CS102 Lecture 7 xkcd xkcd palindramas Sean Cusack 2018
Overview Not just int's any more, also characters What's the difference? 1-D arrays and a little of 2-D again Strings What's a "char*" or a "char**"? Labs that do things to characters and strings and command line arguments Project to manipulate strings and command-line arguments
What is a "char"? int i = 65; f(i);... void f( int i ) { fprintf( stdout, "%d\n", i ); } char i = 'A'; f(i);... void f( char i ) { fprintf( stdout, "%c\n", i ); }
Small Numbers But only 1's and 0's fit in a computer, and travel along wires 01000001 = 65 = 'A'?
A Ski Accident? This is the standard for turning a character into a number.
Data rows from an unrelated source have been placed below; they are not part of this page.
-- ==== Sys2Proof/Machine/Rows.lean ====
section
/-! DEFINITION. Row descriptors (05 R113) and a running address-writing command of a core: what it reads, draws and writes
element by element, and where it stops (05 R110, R127, 00 R465, 02 R62). -/

namespace Sys2Proof.Machine

/-! ## Row descriptors (R113) -/

structure RowDesc where
  base : Nat
  stride : Nat
  rows : Nat
  width : Nat
  fmt : BitVec 4
  deriving DecidableEq, Repr

/-- Fields of a row descriptor. Bits 63:49 of BASE, a local address, are ignored (log 168). -/
def parseRows (bs : List Byte) : RowDesc :=
  ⟨fieldAt bs 0 8 % 2 ^ 49, fieldAt bs 8 4, fieldAt bs 12 4, fieldAt bs 16 4, BitVec.ofNat 4 (fieldAt bs 20 1 % 16)⟩

/-- The unit a base and a stride must be a multiple of: 16 in core memory, 64 elsewhere. `w` is the access the operand is for. -/
def State.rowUnit (s : State) (p : PartId) (a : Nat) (w : Right) : Nat :=
  match s.resolveLocal p a w with
  | .ok x => if s.isCmem x then 16 else 64
  | .error _ => 64

def State.rowAlign (s : State) (p : PartId) (w : Right) (d : RowDesc) : Bool :=
  d.base % s.rowUnit p d.base w == 0 && d.stride % s.rowUnit p d.base w == 0

def RowDesc.shapeBad (d : RowDesc) : Bool := d.rows == 0 || d.width == 0 || decide (65536 < d.width)
def RowDesc.fmtBad (d : RowDesc) : Bool := fmtReserved d.fmt || fmtIsMx d.fmt

/-- The refusals of a row descriptor that hold (R113). -/
def State.rowFails (s : State) (p : PartId) (w : Right) (d : RowDesc) : List Code :=
  (if s.rowAlign p w d then [] else [.align]) ++ (if d.shapeBad then [.shape] else []) ++ (if d.fmtBad then [.format] else [])

/-- The checks of a row descriptor in the order of R113. -/
def State.rowCheck (s : State) (p : PartId) (w : Right) (d : RowDesc) : Code := (s.rowFails p w d).head?.getD .done

/-! ## A running command -/

/-- A command as it runs: the module, its core and partition, its rounding, the random values used, its code, whether
it waits for its paired stream, and whether it reports a memory error as POISONED (R127) and not as met (00 R465). Of the paired
stream: `inb` are bytes read off it before and not used yet, `took` all it has read, `gave` how many it has emitted, of which
the first `skip` went out in an earlier try (log 167); `seq` is its issue number, its turn at a stream it reads (13 R280). -/
structure Run where
  s : State
  c : CoreId
  p : PartId
  rnd : BitVec 2
  ovf : BitVec 2
  sstrm : StreamId
  j : Nat
  code : Code
  wait : Bool
  ue : Bool
  inb : List Byte
  took : List Byte
  gave : Nat
  skip : Nat
  seq : Nat
  deriving DecidableEq, Repr

def Run.start (s : State) (c : CoreId) (p : PartId) (rnd ovf : BitVec 2) (sstrm : StreamId) : Run :=
  ⟨s, c, p, rnd, ovf, sstrm, 0, .done, false, true, (s.core c).mtch.sideIn, (s.core c).mtch.sideIn, 0, (s.core c).mtch.sideOut, 0⟩

/-- A command without R127 and without a paired stream: a failing access answers with its own code (00 R465). -/
def Run.plain (s : State) (c : CoreId) (p : PartId) : Run :=
  { Run.start s c p 1 0 0 with ue := false, inb := [], took := [], skip := 0 }

/-- A command without a paired stream that reports a memory error as POISONED (13 R293, 15 R342). -/
def Run.alone (s : State) (c : CoreId) (p : PartId) : Run := { Run.plain s c p with ue := true }

/-- The command still goes on. -/
def Run.ok (r : Run) : Bool := r.code == .done && !r.wait

/-- Ends it with a code; under R127 a memory error read is POISONED. -/
def Run.stop (r : Run) (e : Code) : Run := if r.ok then { r with code := if e = .uncorrectable ∧ r.ue then .poisoned else e } else r

/-- Reads bytes at a local address. -/
def Run.read (r : Run) (a n : Nat) : Run × List Byte :=
  if r.ok then
    let (t, bs, e) := r.s.readRange r.p a n
    (({ r with s := t }).stop e, bs)
  else (r, [])

/-- Writes an element, row or block at a local address; a failing write leaves it unwritten and answers with its own code
(00 R465). -/
def Run.write (r : Run) (a : Nat) (bs : List Byte) : Run :=
  if r.ok then
    let (t, e) := r.s.writeWhole r.c r.p a bs
    { r with s := t, code := e }
  else r

/-- Reads a 32-bit word. -/
def Run.word (r : Run) (a : Nat) : Run × Nat :=
  let (t, bs) := r.read a 4
  (t, leNat bs)

/-- Random values for `n` elements, in the order the command narrows them (02 R43). -/
def Run.draw (r : Run) (n : Nat) : Run × List Nat :=
  let (rs, t) := r.s.draw r.c r.rnd r.j n
  ({ r with s := t, j := if r.rnd = 3 then r.j + n else r.j }, rs)

def Run.flag (r : Run) (f : Flags) : Run := { r with s := r.s.setCFlags r.c f }

/-- The paired stream's next `n` bytes, those read off before first; none where the stream is not the command's turn yet, or
lacks bytes and may still deliver them: the command then reads off what there is and waits. A stream that has ended gives what it has (07 R162). -/
def Run.side (r : Run) (n : Nat) : Run × Option (List Byte) :=
  let m := n - r.inb.length
  let pull (k : Nat) : List Byte := match r.s.strmPeek r.c r.sstrm 0 k with | .bytes bs => bs | _ => []
  let have_ := r.s.strmAvail r.c r.sstrm
  let (t, bad) := r.s.bufRead r.c (r.s.strmWords r.c r.sstrm 0 (min m have_))
  if 0 < m ∧ !r.s.strmTurn r.c r.seq [r.sstrm] then ({ r with wait := true }, none)
  else if bad ∧ r.ok then ({ r with s := t, code := .uncorrectable }, none)
  else
  let r := { r with s := t }
  match (if m = 0 then Read.bytes [] else r.s.strmPeek r.c r.sstrm 0 m) with
  | .bytes bs =>
    ({ r with s := r.s.strmTake r.c r.sstrm m, inb := r.inb.drop n, took := r.took ++ bs }, some (r.inb.take n ++ bs))
  | .wait => ({ r with s := r.s.strmTake r.c r.sstrm have_, took := r.took ++ pull have_, wait := true }, none)
  | .ended =>
    let k := (r.inb.length + have_) / 2 * 2 - r.inb.length
    ({ r with s := r.s.strmTake r.c r.sstrm k, inb := [], took := r.took ++ pull k }, some (r.inb ++ pull k))

/-- Element values from codes: PX8E escapes take the paired stream's next entries (07 R162). -/
def Run.values (r : Run) (fmt : BitVec 4) (codes : List Nat) : Run × List Val :=
  if fmt = 0xE then
    let need := (codes.filter (· == 0x80)).length
    match r.side (2 * need) with
    | (t, none) => (t, [])
    | (t, some bs) =>
      let u := if bs.length < 2 * need then { t with s := t.s.setStrmFlags t.c t.sstrm { sideUnder := true } } else t
      (u, fillEscapes codes (codesOf 0x2 bs (bs.length / 2)))
  else (r, codes.map (decodeElem fmt))

/-- `n` elements from position `e` of an array at a local address. -/
def Run.elems (r : Run) (fmt : BitVec 4) (a e n : Nat) : Run × List Val :=
  let b := fmtBits fmt
  let lo := e * b / 8
  let hi := ceilDiv ((e + n) * b) 8
  let (t, bs) := r.read (a + lo) (hi - lo)
  if t.ok then
    let skip := if b = 4 then e % 2 else 0
    t.values fmt ((codesOf fmt bs (skip + n)).drop skip)
  else (t, [])

/-- Values as FP32 (R110): exact but for INT32, which is narrowed under RND. -/
def Run.toF32 (r : Run) (fmt : BitVec 4) (vs : List Val) : Run × List Word :=
  if fmt = 0x6 then
    let (t, rs) := r.draw vs.length
    (t, List.zipWith (fun v q => toF32R r.rnd q v) vs rs)
  else (r, vs.map Machine.toF32)

/-- Row `i` of a dense operand, exactly and as FP32. -/
def Run.rowVals (r : Run) (d : RowDesc) (i : Nat) : Run × List Val := r.elems d.fmt (d.base + i * d.stride) 0 d.width

def Run.row (r : Run) (d : RowDesc) (i : Nat) : Run × List Word :=
  let (t, vs) := r.rowVals d i
  t.toF32 d.fmt vs

/-- Emits side-list bytes into the paired stream, those of an earlier try apart. Beyond the stream's COUNT the command ends with
LIMIT (13 R281); where the FIFO lacks room it emits what fits and waits. -/
def Run.emit (r : Run) (side : List Byte) : Run :=
  let again := min side.length (r.skip - r.gave)
  let rest := side.drop again
  if !r.ok then r
  else if rest.isEmpty then { r with gave := r.gave + side.length }
  else
    let out (k : Nat) : Run := { r with s := r.s.strmEmit r.c r.sstrm (rest.take k), gave := r.gave + again + k }
    match r.s.strmCanEmit r.c r.sstrm rest.length with
    | .ok => out rest.length
    | .over => (out rest.length).stop .limit
    | .wait =>
      let t := r.s.strm r.c r.sstrm
      let room := if t.state = .opened ∧ t.desc.kind = .out then 2048 - t.fifo.length else 0
      { out (min room rest.length) with wait := true }

/-- Writes element codes from position `e` of a packed array. A byte that a 4-bit element shares with one that is not written
keeps the other nibble (02 R31). -/
def Run.putCodes (r : Run) (fmt : BitVec 4) (a e : Nat) (cs : List Nat) : Run :=
  if fmtBits fmt = 4 then
    let n := e + cs.length
    let (r, lo) := if e % 2 = 1 ∧ r.ok then r.read (a + e / 2) 1 else (r, [])
    let (r, hi) := if n % 2 = 1 ∧ r.ok then r.read (a + n / 2) 1 else (r, [])
    let front : List Nat := if e % 2 = 1 then [leNat lo % 16] else []
    let back : List Nat := if n % 2 = 1 then [leNat hi / 16] else []
    r.write (a + e / 2) (packNibbles (front ++ cs ++ back))
  else r.write (a + e * (fmtBits fmt / 8)) (bytesOf fmt cs)

/-- Narrows values and writes them from position `e` of a packed array, with flags (R110) and any of their computation's own;
PX8E entries then go to the paired stream (log 33). -/
def Run.putFlags (r : Run) (src fmt : BitVec 4) (a e : Nat) (vs : List Val) (own : Flags) : Run :=
  if r.ok then
    let (t, rs) := r.draw vs.length
    let out : Piece := outPiece fmt r.rnd r.ovf (fun v q => convert src fmt r.rnd r.ovf q v) vs rs
    let t := t.putCodes fmt a e (codesOf fmt (out.buf.flatMap (fun x => x.1)) vs.length)
    let t := if t.ok then t.flag (out.flags.join own) else t
    t.emit (out.buf.flatMap (fun x => x.2))
  else r

/-- Values that are only converted. -/
def Run.put (r : Run) (src fmt : BitVec 4) (a e : Nat) (vs : List Val) : Run := r.putFlags src fmt a e vs {}

/-- FP32 results of sums and products: an infinite or NaN one is a non-finite value produced (02 R58). -/
def Run.putSums (r : Run) (fmt : BitVec 4) (a e : Nat) (ws : List Word) : Run :=
  r.putFlags 0x0 fmt a e (ws.map f32) { nonfinite := ws.any (fun w => !f32IsFin w) }

/-- Writes sums into row `i` of a dense operand; `summed` says whether anything was added to the starting values. -/
def Run.putRow (r : Run) (d : RowDesc) (i : Nat) (ws : List Word) (summed : Bool) : Run :=
  if summed then r.putSums d.fmt (d.base + i * d.stride) 0 ws else r.put 0x0 d.fmt (d.base + i * d.stride) 0 (ws.map f32)

/-- Runs a body over a list while the command goes on. -/
def Run.each {α : Type} (r : Run) (l : List α) (f : Run → α → Run) : Run := l.foldl (fun t x => if t.ok then f t x else t) r

end Sys2Proof.Machine
end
It's called ASCII. American Standard Code for Information Interchange.
Char Array Just like int's, we can have arrays of char's: char name[3] = { 'B', 'o', 'b' }; And just like int's, we can alter an element in the vector one at a time: name[0] = 'R'; /* Now it's Rob instead of Bob */
Printing Magic However, unlike arrays of integers, arrays of characters can be printed all at once using fprintf: char name[3] = { 'B', 'o', 'b' }; fprintf( stdout, "%s\n", name ); Sorta... Ever think about what the prototype for fprintf() might be? In your functions, you knew the size of your arrays. Here, we don't. But somehow it sorts it out. For this, we need an "any size" array...
Chars and Stars This is we meet our new friend char* Who is very much like an array: char name[3]={'b','o','b'}; foo(name);... void foo( char* s ) { for(i=0;???; i=i+1) { fprintf(stdout, %c,s[i]); } } char name[3]={'b','o','b'}; foo(name);... void foo( char s[3] ) { for(i=0; i<3; i=i+1) { fprintf(stdout, %c,s[i]); } }
Using "any size" arrays They actually aren't arrays, and until we explain them better, they are only to be used in the very limited case of function arguments. But do use them just like the int arrays from last week... Do not declare or otherwise use these until next week, except in the below: void foo( char* good ) { char* dont_do_this;
To Reiterate In this class, until otherwise noted: char* good Is the same as: char good[unknown_size] But only in function parameters, not: char* dont_do_this; Is the latter useful in some way? Yes. Will we be covering it this week? No. So if you're typing a star after char or int, other than in a parameter list, it's wrong for now, guaranteed.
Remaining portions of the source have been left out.